Every line from the top of the material through the line holding "(42_arm_psr_multiply_swap.md R253). -/" should be copied exactly, and only those lines.

Information given:
= Beginning of Section =
-- ==== Sys2Proof/WellFormed.lean ====
section
/-! DEFINITION. Which instructions are well formed: the restrictions that the encoding alone shows, each with
the name of the UNPREDICTABLE case it is (93_implementation_defined.md A.2), in the order a step checks
them (60_exceptions.md R499). Restrictions that depend on the mode or on a register's value are checked
by the meanings. -/

namespace Sys2Proof

open Sys2Proof.Machine (UnpredictableCase)

/-- The first check that fails. -/
def firstDefect : List (Bool × UnpredictableCase) → Option UnpredictableCase
  | [] => none
  | (bad, case) :: rest => if bad then some case else firstDefect rest

/-- The checks of an ARM instruction: the condition field first (30_encoding.md R124). -/
def armDefect (c : Cond) (checks : List (Bool × UnpredictableCase)) : Option UnpredictableCase :=
  firstDefect ((c == .nv, .nvCondition) :: checks)

/-- Data processing: Rn of MOV and MVN and Rd of the tests are SBZ (30_encoding.md R137), Rs is not R15
(40_shifter.md R188). -/
def dpDefect (c : Cond) (move test : Bool) (rn rd : Reg) (rsIsPc : Bool) : Option UnpredictableCase :=
  armDefect c [((move && rn != 0) || (test && rd != 0), .sbzSbo), (rsIsPc, .rsIsPc)]

/-- The long multiplies (42_arm_psr_multiply_swap.md R253). -/
def longDefect (c : Cond) (rdHi rdLo rs rm : Reg) : Option UnpredictableCase :=
  armDefect c [(rdHi == 15 || rdLo == 15 || rs == 15 || rm == 15, .mulPc),
    (rdHi == rm || rdLo == rm || rdHi == rdLo, .mulOverlap)]

/-- SWP and SWPB (42_arm_psr_multiply_swap.md R260; 30_encoding.md R137). -/
def swapDefect (c : Cond) (rn rd : Reg) (sbz : BitVec 4) (rm : Reg) : Option UnpredictableCase :=
  armDefect c [(sbz != 0, .sbzSbo), (rd == 15 || rm == 15 || rn == 15, .swpPc),
    (rn == rm || rn == rd, .swpOverlap)]

/-- Word and byte transfers with an offset register `rm`, or none (43_arm_load_store.md R291). -/
def wordByteDefect (c : Cond) (byte writeback : Bool) (rn rd : Reg) (rm : Option Reg) :
    Option UnpredictableCase :=
  armDefect c [(rm == some 15 || (writeback && rn == 15) || (byte && rd == 15)
    || (writeback && rm == some rn), .lsPc)]

/-- Halfword and signed transfers (43_arm_load_store.md R300; 30_encoding.md R137; Rm = Rn with write-back is
`ls-pc` of 93_implementation_defined.md A.2, notes/assumptions/21.md). -/
def halfwordDefect (c : Cond) (p w : Bool) (rn rd : Reg) (sbz : BitVec 4) (rm : Option Reg) :
    Option UnpredictableCase :=
  armDefect c [(sbz != 0, .sbzSbo),
    ((!p && w) || rd == 15 || rm == some 15 || ((!p || w) && rn == 15)
      || ((!p || w) && rm == some rn), .lsPc)]

/-- Why an instruction is ill formed, if it is. -/
def Instr.defect (i : Instr) : Option UnpredictableCase :=
  match i with
  | .andImmShift c _ rn rd _ _ _ => dpDefect c false false rn rd false
  | .eorImmShift c _ rn rd _ _ _ => dpDefect c false false rn rd false
  | .subImmShift c _ rn rd _ _ _ => dpDefect c false false rn rd false
  | .rsbImmShift c _ rn rd _ _ _ => dpDefect c false false rn rd false
  | .addImmShift c _ rn rd _ _ _ => dpDefect c false false rn rd false
  | .adcImmShift c _ rn rd _ _ _ => dpDefect c false false rn rd false
  | .sbcImmShift c _ rn rd _ _ _ => dpDefect c false false rn rd false
  | .rscImmShift c _ rn rd _ _ _ => dpDefect c false false rn rd false
  | .mrs c _ sbo rd sbzHi sbzLo => armDefect c [(sbo != 15 || sbzHi != 0 || sbzLo != 0, .sbzSbo), (rd == 15, .mrsRdPc)]
  | .msrReg c _ _ sbo sbz rm => armDefect c [(sbo != 15 || sbz != 0, .sbzSbo), (rm == 15, .msrRmPc)]
  | .undefMisc01000020 c _ _ _ _ _ _ => armDefect c []
  | .undefMisc01000040 c _ _ _ _ _ _ _ => armDefect c []
  | .undefMisc01000080 c _ _ _ _ _ _ _ _ => armDefect c []
  | .tstImmShift c rn rd _ _ _ => dpDefect c false true rn rd false
  | .teqImmShift c rn rd _ _ _ => dpDefect c false true rn rd false
  | .cmpImmShift c rn rd _ _ _ => dpDefect c false true rn rd false
  | .cmnImmShift c rn rd _ _ _ => dpDefect c false true rn rd false
  | .orrImmShift c _ rn rd _ _ _ => dpDefect c false false rn rd false
  | .movImmShift c _ rn rd _ _ _ => dpDefect c true false rn rd false
  | .bicImmShift c _ rn rd _ _ _ => dpDefect c false false rn rd false
  | .mvnImmShift c _ rn rd _ _ _ => dpDefect c true false rn rd false
  | .andRegShift c _ rn rd rs _ _ => dpDefect c false false rn rd (rs == 15)
  | .eorRegShift c _ rn rd rs _ _ => dpDefect c false false rn rd (rs == 15)
  | .subRegShift c _ rn rd rs _ _ => dpDefect c false false rn rd (rs == 15)
  | .rsbRegShift c _ rn rd rs _ _ => dpDefect c false false rn rd (rs == 15)
  | .addRegShift c _ rn rd rs _ _ => dpDefect c false false rn rd (rs == 15)
  | .adcRegShift c _ rn rd rs _ _ => dpDefect c false false rn rd (rs == 15)
  | .sbcRegShift c _ rn rd rs _ _ => dpDefect c false false rn rd (rs == 15)
  | .rscRegShift c _ rn rd rs _ _ => dpDefect c false false rn rd (rs == 15)
  | .undefMisc01000010 c _ _ _ _ _ _ => armDefect c []
  | .tstRegShift c rn rd rs _ _ => dpDefect c false true rn rd (rs == 15)
  | .bx c sbo _ => armDefect c [(sbo != 0xFFF, .sbzSbo)]
  | .undefMisc01200030 c _ _ _ _ => armDefect c []
  | .undefMisc01200050 c _ _ _ _ _ => armDefect c []
  | .teqRegShift c rn rd rs _ _ => dpDefect c false true rn rd (rs == 15)
  | .undefMisc01400010 c _ _ _ _ _ _ _ => armDefect c []
  | .cmpRegShift c rn rd rs _ _ => dpDefect c false true rn rd (rs == 15)
  | .cmnRegShift c rn rd rs _ _ => dpDefect c false true rn rd (rs == 15)
  | .orrRegShift c _ rn rd rs _ _ => dpDefect c false false rn rd (rs == 15)
  | .movRegShift c _ rn rd rs _ _ => dpDefect c true false rn rd (rs == 15)
  | .bicRegShift c _ rn rd rs _ _ => dpDefect c false false rn rd (rs == 15)
  | .mvnRegShift c _ rn rd rs _ _ => dpDefect c true false rn rd (rs == 15)
  | .mul c _ rd rn rs rm => armDefect c [(rn != 0, .sbzSbo), (rd == 15 || rs == 15 || rm == 15, .mulPc), (rd == rm, .mulOverlap)]
  | .mla c _ rd rn rs rm => armDefect c [(rd == 15 || rs == 15 || rm == 15 || rn == 15, .mulPc), (rd == rm, .mulOverlap)]
  | .undefMulSwap00400090 c _ _ _ _ _ _ => armDefect c []
  | .umull c _ rdHi rdLo rs rm => longDefect c rdHi rdLo rs rm
  | .umlal c _ rdHi rdLo rs rm => longDefect c rdHi rdLo rs rm
  | .smull c _ rdHi rdLo rs rm => longDefect c rdHi rdLo rs rm
  | .smlal c _ rdHi rdLo rs rm => longDefect c rdHi rdLo rs rm
  | .swp c rn rd sbz rm => swapDefect c rn rd sbz rm
  | .swpb c rn rd sbz rm => swapDefect c rn rd sbz rm
  | .undefMulSwap01100090 c _ _ _ _ _ => armDefect c []
  | .undefMulSwap01200090 c _ _ _ _ _ _ => armDefect c []
  | .undefMulSwap01800090 c _ _ _ _ _ _ _ => armDefect c []
  | .strhReg c p _ w rn rd sbz rm => halfwordDefect c p w rn rd sbz (some rm)
  | .ldrhReg c p _ w rn rd sbz rm => halfwordDefect c p w rn rd sbz (some rm)
  | .strhImm c p _ w rn rd _ _ => halfwordDefect c p w rn rd 0 none
  | .ldrhImm c p _ w rn rd _ _ => halfwordDefect c p w rn rd 0 none
  | .undefHalfStore c _ _ _ _ _ _ _ _ _ => armDefect c []
  | .ldrsbReg c p _ w rn rd sbz rm => halfwordDefect c p w rn rd sbz (some rm)
  | .ldrshReg c p _ w rn rd sbz rm => halfwordDefect c p w rn rd sbz (some rm)
  | .ldrsbImm c p _ w rn rd _ _ => halfwordDefect c p w rn rd 0 none
  | .ldrshImm c p _ w rn rd _ _ => halfwordDefect c p w rn rd 0 none
  | .andImm c _ rn rd _ _ => dpDefect c false false rn rd false
  | .eorImm c _ rn rd _ _ => dpDefect c false false rn rd false
  | .subImm c _ rn rd _ _ => dpDefect c false false rn rd false
  | .rsbImm c _ rn rd _ _ => dpDefect c false false rn rd false
  | .addImm c _ rn rd _ _ => dpDefect c false false rn rd false
  | .adcImm c _ rn rd _ _ => dpDefect c false false rn rd false
  | .sbcImm c _ rn rd _ _ => dpDefect c false false rn rd false
  | .rscImm c _ rn rd _ _ => dpDefect c false false rn rd false
  | .undefTstImm c _ _ _ _ _ _ _ _ _ => armDefect c []
  | .tstImm c rn rd _ _ => dpDefect c false true rn rd false
  | .cmpImm c rn rd _ _ => dpDefect c false true rn rd false
  | .msrImm c _ _ sbo _ _ => armDefect c [(sbo != 15, .sbzSbo)]
  | .teqImm c rn rd _ _ => dpDefect c false true rn rd false
  | .cmnImm c rn rd _ _ => dpDefect c false true rn rd false
  | .orrImm c _ rn rd _ _ => dpDefect c false false rn rd false
  | .movImm c _ rn rd _ _ => dpDefect c true false rn rd false
  | .bicImm c _ rn rd _ _ => dpDefect c false false rn rd false
  | .mvnImm c _ rn rd _ _ => dpDefect c true false rn rd false
  | .strImmPost c _ rn rd _ => wordByteDefect c false true rn rd none
  | .ldrImmPost c _ rn rd _ => wordByteDefect c false true rn rd none
  | .strtImm c _ rn rd _ => wordByteDefect c false true rn rd none
  | .ldrtImm c _ rn rd _ => wordByteDefect c false true rn rd none
  | .strbImmPost c _ rn rd _ => wordByteDefect c true true rn rd none
  | .ldrbImmPost c _ rn rd _ => wordByteDefect c true true rn rd none
  | .strbtImm c _ rn rd _ => wordByteDefect c true true rn rd none
  | .ldrbtImm c _ rn rd _ => wordByteDefect c true true rn rd none
  | .strImmPre c _ w rn rd _ => wordByteDefect c false w rn rd none
  | .ldrImmPre c _ w rn rd _ => wordByteDefect c false w rn rd none
  | .strbImmPre c _ w rn rd _ => wordByteDefect c true w rn rd none
  | .ldrbImmPre c _ w rn rd _ => wordByteDefect c true w rn rd none
  | .strRegPost c _ rn rd _ _ rm => wordByteDefect c false true rn rd (some rm)
  | .ldrRegPost c _ rn rd _ _ rm => wordByteDefect c false true rn rd (some rm)
  | .strtReg c _ rn rd _ _ rm => wordByteDefect c false true rn rd (some rm)
  | .ldrtReg c _ rn rd _ _ rm => wordByteDefect c false true rn rd (some rm)
  | .strbRegPost c _ rn rd _ _ rm => wordByteDefect c true true rn rd (some rm)
  | .ldrbRegPost c _ rn rd _ _ rm => wordByteDefect c true true rn rd (some rm)
  | .strbtReg c _ rn rd _ _ rm => wordByteDefect c true true rn rd (some rm)
  | .ldrbtReg c _ rn rd _ _ rm => wordByteDefect c true true rn rd (some rm)
  | .strRegPre c _ w rn rd _ _ rm => wordByteDefect c false w rn rd (some rm)
  | .ldrRegPre c _ w rn rd _ _ rm => wordByteDefect c false w rn rd (some rm)
  | .strbRegPre c _ w rn rd _ _ rm => wordByteDefect c true w rn rd (some rm)
  | .ldrbRegPre c _ w rn rd _ _ rm => wordByteDefect c true w rn rd (some rm)
  | .undefArch c _ _ _ _ _ _ _ _ _ _ _ _ => armDefect c []
  | .stm c _ _ sf w rn _ => armDefect c [(rn == 15, .ldmStmPcBase), (sf && w, .ldmStmUserBank)]
  | .ldm c _ _ sf w rn list => armDefect c [(rn == 15, .ldmStmPcBase), (sf && w && list != 0 && !list.getLsbD 15, .ldmStmUserBank)]
  | .b c _ => armDefect c []
  | .bl c _ => armDefect c []
  | .stc c _ _ _ _ _ _ _ _ => armDefect c []
  | .ldc c _ _ _ _ _ _ _ _ => armDefect c []
  | .cdp c _ _ _ _ _ _ => armDefect c []
  | .mcr c _ _ _ _ _ _ => armDefect c []
  | .mrc c _ _ _ _ _ _ => armDefect c []
  | .swi c _ => armDefect c []
  | .tLslImm _ _ _ => none
  | .tLsrImm _ _ _ => none
  | .tAsrImm _ _ _ => none
  | .tAddReg _ _ _ => none
  | .tSubReg _ _ _ => none
  | .tAddImm3 _ _ _ => none
  | .tSubImm3 _ _ _ => none
  | .tMovImm _ _ => none
  | .tCmpImm _ _ => none
  | .tAddImm8 _ _ => none
  | .tSubImm8 _ _ => none
  | .tAnd _ _ => none
  | .tEor _ _ => none
  | .tLslReg _ _ => none
  | .tLsrReg _ _ => none
  | .tAsrReg _ _ => none
  | .tAdc _ _ => none
  | .tSbc _ _ => none
  | .tRorReg _ _ => none
  | .tTst _ _ => none
  | .tNeg _ _ => none
  | .tCmpReg _ _ => none
  | .tCmn _ _ => none
  | .tOrr _ _ => none
  | .tMul rs rd => firstDefect [(rd == rs, .mulOverlap)]
  | .tBic _ _ => none
  | .tMvn _ _ => none
  | .tAddHi h1 h2 _ _ => firstDefect [(!h1 && !h2, .thumbHireg)]
  | .tCmpHi h1 h2 _ _ => firstDefect [(!h1 && !h2, .thumbHireg)]
  | .tMovHi h1 h2 _ _ => firstDefect [(!h1 && !h2, .thumbHireg)]
  | .tBx h1 _ _ rd => firstDefect [(h1 || rd != 0, .thumbHireg)]
  | .tLdrPc _ _ => none
  | .tStrReg _ _ _ => none
  | .tStrhReg _ _ _ => none
  | .tStrbReg _ _ _ => none
  | .tLdrsbReg _ _ _ => none
  | .tLdrReg _ _ _ => none
  | .tLdrhReg _ _ _ => none
  | .tLdrbReg _ _ _ => none
  | .tLdrshReg _ _ _ => none
  | .tStrImm _ _ _ => none
  | .tLdrImm _ _ _ => none
  | .tStrbImm _ _ _ => none
  | .tLdrbImm _ _ _ => none
  | .tStrhImm _ _ _ => none
  | .tLdrhImm _ _ _ => none
  | .tStrSp _ _ => none
  | .tLdrSp _ _ => none
  | .tAddPc _ _ => none
  | .tAddSp _ _ => none
  | .tSpAdd _ => none
  | .tSpSub _ => none
  | .tUndefB1 _ => none
  | .tPush _ _ => none
  | .tUndefB8 _ => none
  | .tPop _ _ => none
  | .tUndefB2 _ _ _ => none
  | .tStmia _ _ => none
  | .tLdmia _ _ => none
  | .tBcondD0 _ _ => none
  | .tBcondD8 _ _ => none
  | .tBcondDC _ _ => none
  | .tUndefDE _ => none
  | .tSwi _ => none
  | .tB _ => none
  | .tUndefE8 _ => none
  | .tBlFirst _ => none
  | .tBlSecond _ => none

/-- An instruction no restriction of its encoding rules out. -/
def Instr.wellFormed (i : Instr) : Bool := i.defect.isNone

end Sys2Proof
end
= End of Section =
Solution to this exercise:
-- ==== Sys2Proof/WellFormed.lean ====
section
/-! DEFINITION. Which instructions are well formed: the restrictions that the encoding alone shows, each with
the name of the UNPREDICTABLE case it is (93_implementation_defined.md A.2), in the order a step checks
them (60_exceptions.md R499). Restrictions that depend on the mode or on a register's value are checked
by the meanings. -/

namespace Sys2Proof

open Sys2Proof.Machine (UnpredictableCase)

/-- The first check that fails. -/
def firstDefect : List (Bool × UnpredictableCase) → Option UnpredictableCase
  | [] => none
  | (bad, case) :: rest => if bad then some case else firstDefect rest

/-- The checks of an ARM instruction: the condition field first (30_encoding.md R124). -/
def armDefect (c : Cond) (checks : List (Bool × UnpredictableCase)) : Option UnpredictableCase :=
  firstDefect ((c == .nv, .nvCondition) :: checks)

/-- Data processing: Rn of MOV and MVN and Rd of the tests are SBZ (30_encoding.md R137), Rs is not R15
(40_shifter.md R188). -/
def dpDefect (c : Cond) (move test : Bool) (rn rd : Reg) (rsIsPc : Bool) : Option UnpredictableCase :=
  armDefect c [((move && rn != 0) || (test && rd != 0), .sbzSbo), (rsIsPc, .rsIsPc)]

/-- The long multiplies (42_arm_psr_multiply_swap.md R253). -/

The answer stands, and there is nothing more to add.